- _What the exercise asks_: Please quote exactly the opening lines of the data, from the first line to the one where "them all. -/" appears.

Stored items:

*** Block opens ***

-- ==== Sys2Proof/Tests/Slice0.lean ====
section
/-! SUPPORT. The model's own tests: words written out from spec/30_encoding.md and 95_test_vectors.md, ill-formed terms that the check refuses, one-step tests with the results of 95_test_vectors.md, and for every obligation with hypotheses a concrete state that meets them all. -/

namespace Sys2Proof.Tests

open Sys2Proof Sys2Proof.Machine Sys2Proof.Safety

/-! ### The fixture of 95_test_vectors.md section 0 -/

/-- After RESET, with DEFAULT_A, DEFAULT_B and DEFAULT_GAIN as the fixture sets them. -/
def idle : State :=
  { State.reset with pairA := 100000#32, pairB := 80000#32, gain := 0x3F800000#32 }

/-- The fixture at 48000. -/
def idle48 : State := { idle with sampleRate := 48000#32 }

/-- A block of three samples in progress at 48000, with the gesture on. -/
def block : State := { idle48 with busy := true, blkLen := 3#32, gestureActive := true }

/-- An entry of the fixture's table: `a = 40000 + 1000 n`, `b = 20000 + 1000 n`. -/
def entry (n : Fin 128) : Config.NoteEntry :=
  ⟨⟨40000 + 1000 * n.val, by have := n.isLt; unfold Config.potMax; omega⟩,
    ⟨20000 + 1000 * n.val, by have := n.isLt; unfold Config.potMax; omega⟩, ⟨0⟩⟩

/-- The fixture's table. -/
def table : Config.NoteTable := Vector.ofFn entry

/-- A set of notes. -/
def notes (l : List Note) : NoteSet := l.foldl NoteSet.set NoteSet.empty

/-- The answer is a next state in which `p` holds. -/
def onNext (o : Host.Outcome State Fault Refusal) (p : State → Bool) : Bool :=
  match o with
  | .next t => p t
  | .fault _ => false
  | .refused _ => false

/-- The answer is this refusal. -/
def refuses (o : Host.Outcome State Fault Refusal) (r : Refusal) : Bool :=
  match o with
  | .next _ => false
  | .fault _ => false
  | .refused q => decide (q = r)

/-- The operation read, if there is one. -/
def decoded (o : Except DecodeError Instr) : Option Instr :=
  match o with
  | .ok i => some i
  | .error _ => none

/-- The error named, if there is one. -/
def decodeErrorOf (o : Except DecodeError Instr) : Option DecodeError :=
  match o with
  | .ok _ => none
  | .error e => some e

/-! ### Decoding: words from R71, R74 and the vectors of sections 2.3 and 2.8 -/

/-- op 00000001, operand 504 (V-C1). -/
theorem test_decode_setPotA : decodeTableWord 40 0x01000001F8 = some (.setPotA 504#32) := by decide

/-- op 00000010, operand 470001 (V-C5). -/
theorem test_decode_setPotB : decodeTableWord 40 0x0200072BF1 = some (.setPotB 470001#32) := by decide

/-- op 00000011, 0.5 (P1). -/
theorem test_decode_setGain : decodeTableWord 40 0x033F000000 = some (.setGain 0x3F000000#32) := by decide

/-- op 00000100 (V-C7). -/
theorem test_decode_setGesture : decodeTableWord 40 0x0400000003 = some (.setGesture 3#32) := by decide

/-- op 00000101, 48000 (P1). -/
theorem test_decode_setSampleRate :
    decodeTableWord 40 0x050000BB80 = some (.setSampleRate 48000#32) := by decide

/-- op 00000110, 600 (P1). -/
theorem test_decode_renderBlock : decodeTableWord 40 0x0600000258 = some (.renderBlock 600#32) := by decide

/-- The seven reserved rows at their lowest and highest opcodes (R72, R79; V-C8). -/
theorem test_decode_reserved :
    decodeTableWord 40 0x0000000000 = some (.reserved00 0#32) ∧
      decodeTableWord 40 0x0700000001 = some (.reserved07 1#32) ∧
      decodeTableWord 40 0x0800000000 = some (.reserved08 0#3 0#32) ∧
      decodeTableWord 40 0x0F00000000 = some (.reserved08 7#3 0#32) ∧
      decodeTableWord 40 0x1000000000 = some (.reserved10 0#4 0#32) ∧
      decodeTableWord 40 0x1F00000000 = some (.reserved10 15#4 0#32) ∧
      decodeTableWord 40 0x2000000000 = some (.reserved20 0#5 0#32) ∧
      decodeTableWord 40 0x3F00000000 = some (.reserved20 31#5 0#32) ∧
      decodeTableWord 40 0x4000000000 = some (.reserved40 0#6 0#32) ∧
      decodeTableWord 40 0x7F00000000 = some (.reserved40 63#6 0#32) ∧
      decodeTableWord 40 0x8000000000 = some (.reserved80 0#7 0#32) ∧
      decodeTableWord 40 0xFF12345678 = some (.reserved80 127#7 0x12345678#32) := by decide

/-- nbytes 3, data2 0x64, data1 60, status 1001 0000, offset 0 (V-E1); channel 15, velocity 0 (V-E5). -/
theorem test_decode_noteOn :
    decodeTableWord 64 0x03643C9000000000 = some (.noteOn 60#7 0x64#8 0#4 0#32) ∧
      decodeTableWord 64 0x03003D9F00000000 = some (.noteOn 61#7 0#8 15#4 0#32) := by decide

/-- V-E2: status 1000 0000, offset 3. -/
theorem test_decode_noteOff :
    decodeTableWord 64 0x03003C8000000003 = some (.noteOff 60#7 0#8 0#4 3#32) := by decide

/-- V-E3, V-E4: v = 0x3000 and v = 0x3FFF. -/
theorem test_decode_pitchBend :
    decodeTableWord 64 0x036000E000000001 = some (.pitchBend 0x3000#14 0#4 1#32) ∧
      decodeTableWord 64 0x037F7FE000000000 = some (.pitchBend 0x3FFF#14 0#4 0#32) := by decide

/-- V-E6 to V-E11: each reason to be IGNORED. -/
theorem test_decode_ignored :
    decodeTableWord 64 0x02643C9000000000 = some (.ignored 2#8 0x64#8 0x3C#8 0x90#8 0#32) ∧
      decodeTableWord 64 0x036407B000000000 = some (.ignored 3#8 0x64#8 7#8 0xB0#8 0#32) ∧
      decodeTableWord 64 0x0301809000000000 = some (.ignored 3#8 1#8 0x80#8 0x90#8 0#32) ∧
      decodeTableWord 64 0x038000E000000000 = some (.ignored 3#8 0x80#8 0#8 0xE0#8 0#32) ∧
      decodeTableWord 64 0x010000F800000000 = some (.ignored 1#8 0#8 0#8 0xF8#8 0#32) ∧
      decodeTableWord 64 0x0300003C00000000 = some (.ignored 3#8 0#8 0#8 0x3C#8 0#32) := by decide
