-- ==== Sys2Proof/Machine/Dispatch.lean ====
section
/-!
DEFINITION. One arm per operation of the opcode map (30_encoding.md R79).
-/
namespace Sys2Proof.Machine

/-- What each operation does. -/
def exec (i : Instr) (s : State) : Host.Outcome State Fault Refusal :=
  match i with
  | .nop => Sys2Proof.Machine.execNop s
  | .sysRst => Sys2Proof.Machine.execSysRst s
  | .cfgWr reg => Sys2Proof.Machine.execCfgWr reg s
  | .cfgRd reg => Sys2Proof.Machine.execCfgRd reg s
  | .bufWrb buf addr imm8 => Sys2Proof.Machine.execBufWrb buf addr imm8 s
  | .bufRdb buf addr => Sys2Proof.Machine.execBufRdb buf addr s
  | .csClr => Sys2Proof.Machine.execCsClr s
  | .csPutb imm8 => Sys2Proof.Machine.execCsPutb imm8 s
  | .csPuth imm16 => Sys2Proof.Machine.execCsPuth imm16 s
  | .csBuf buf => Sys2Proof.Machine.execCsBuf buf s
  | .csGet => Sys2Proof.Machine.execCsGet s
  | .csVfy => Sys2Proof.Machine.execCsVfy s
  | .frEnc => Sys2Proof.Machine.execFrEnc s
  | .frDec buf => Sys2Proof.Machine.execFrDec buf s
  | .netTx => Sys2Proof.Machine.execNetTx s
  | .netRxpop => Sys2Proof.Machine.execNetRxpop s
  | .sndStart => Sys2Proof.Machine.execSndStart s
  | .sndStep => Sys2Proof.Machine.execSndStep s
  | .rcvStart => Sys2Proof.Machine.execRcvStart s
  | .rcvStep => Sys2Proof.Machine.execRcvStep s

end Sys2Proof.Machine
end

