-- ==== Sys2Proof/Certificates/Slice0/Obligations.lean ====
section
/-!
DEFINITION. The statements for the provers. Each docstring names the rules of spec/ a statement rests on.
-/
open Sys2Proof Sys2Proof.Machine

/-! ## Encoding -/

/-- R70 to R79, R84: the decoder reads every operation, with every operand, back from its command word. -/
def Obligations.DecodeEncodeRoundTrip : Prop :=
  ∀ i : Instr, decode (encode i) = .instr i

/-- R70, R79, R81: a word the decoder accepts is the command word of the operation it reads, so no bit is dropped and
no encoding executes as another. -/
def Obligations.EncodeDecodeRoundTrip : Prop :=
  ∀ (w : Word) (i : Instr), decode w = .instr i → encode i = w

/-- R79: a command `c` selects the row where `c AND mask = match`, and the rows are disjoint. The list is the opcode
map's match and mask columns. -/
def Obligations.DecodeSelectsTheMatchingRow : Prop :=
  ∀ row ∈ ([(0x00000000, 0xFFFFFFFF), (0x01000000, 0xFFFFFFFF), (0x02000000, 0xFFFFFF00), (0x03000000, 0xFFFFFF00),
      (0x04000000, 0xFF000000), (0x05000000, 0xFF0000FF), (0x10000000, 0xFFFFFFFF), (0x11000000, 0xFFFFFF00),
      (0x12000000, 0xFFFF0000), (0x13000000, 0xFF0FFFFF), (0x14000000, 0xFFFFFFFF), (0x15000000, 0xFFFFFFFF),
      (0x20000000, 0xFFFFFFFF), (0x21000000, 0xFF0FFFFF), (0x22000000, 0xFFFFFFFF), (0x23000000, 0xFFFFFFFF),
      (0x30000000, 0xFFFFFFFF), (0x31000000, 0xFFFFFFFF), (0x38000000, 0xFFFFFFFF), (0x39000000, 0xFFFFFFFF)] :
      List (Word × Word)),
    ∀ w : Word, w &&& row.2 = row.1 ↔ ∃ i, decode w = .instr i ∧ opcodeOf i * 16777216 = row.1.toNat

/-- Words the spec writes out, one of every format (R84, R168, R169, R104, P3). -/
def Obligations.DecodeReadsTheSpecsWords : Prop :=
  decode 0x31000000 = .instr .sndStep ∧ decode 0x02000005 = .instr (.cfgWr 0x05) ∧
    decode 0x0300001C = .instr (.cfgRd 0x1C) ∧ decode 0x041005FF = .instr (.bufWrb 1 5 0xFF) ∧
    decode 0x05100900 = .instr (.bufRdb 1 9) ∧ decode 0x11000048 = .instr (.csPutb 0x48) ∧
    decode 0x12004B2E = .instr (.csPuth 0x4B2E) ∧ decode 0x13200000 = .instr (.csBuf 2) ∧
    decode 0x21100000 = .instr (.frDec 1)

/-- R81 (a), (b), R172, R170: a word that is no operation's command word raises ILLEGAL_CMD and changes nothing else.
That commands come off the list `sched`, with their operand kept in `port`, is the model's choice (assumptions 6, 8). -/
def Obligations.UnmatchedCommandRaisesIllegalCmd : Prop :=
  ∀ (s : State) (w : Word) (d : Dword) (rest : List Event),
    s.sched = .host w d :: rest → (∀ i, encode i ≠ w) →
      step s = .next (({ s with sched := rest, port := { s.port with wdata := d } } : State).faulted 0x80 w)

/-! ## The agents' steps -/

/-- R25: an operation on the command port is carried out whole, on the operand that came with it. That it comes off the
list `sched`, with its operand kept in `port`, is the model's choice (assumptions 6, 8). -/
def Obligations.StepRunsTheDecodedOperation : Prop :=
  ∀ (s : State) (w : Word) (d : Dword) (rest : List Event) (i : Instr),
    s.sched = .host w d :: rest → decode w = .instr i →
      step s = exec i { s with sched := rest, port := { s.port with wdata := d } }

/-- R60: NET-IN delivers a datagram, drops it for its length, or drops it for a full queue. -/
def Obligations.NetInDeliversOrDrops : Prop :=
  ∀ (s : State) (src : AddrTag) (d : List Byte) (rest : List Event), s.sched = .netIn src d :: rest →
    (s.params.rbufCap < d.length →
      step s = .next { s with sched := rest, stat := { s.stat with rxbig := true } }) ∧
    (d.length ≤ s.params.rbufCap → s.rxq.length = s.params.rxqDepth →
      step s = .next { s with sched := rest, stat := { s.stat with rxovr := true } }) ∧
    (d.length ≤ s.params.rbufCap → s.rxq.length ≠ s.params.rxqDepth →
      step s = .next { s with sched := rest, rxq := s.rxq ++ [{ tag := src, bytes := d }] })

*** Block closes ***

- _Task result_:
-- ==== Sys2Proof/Tests/Slice0.lean ====
section
/-! SUPPORT. The model's own tests: words written out from spec/30_encoding.md and 95_test_vectors.md, ill-formed terms that the check refuses, one-step tests with the results of 95_test_vectors.md, and for every obligation with hypotheses a concrete state that meets them all. -/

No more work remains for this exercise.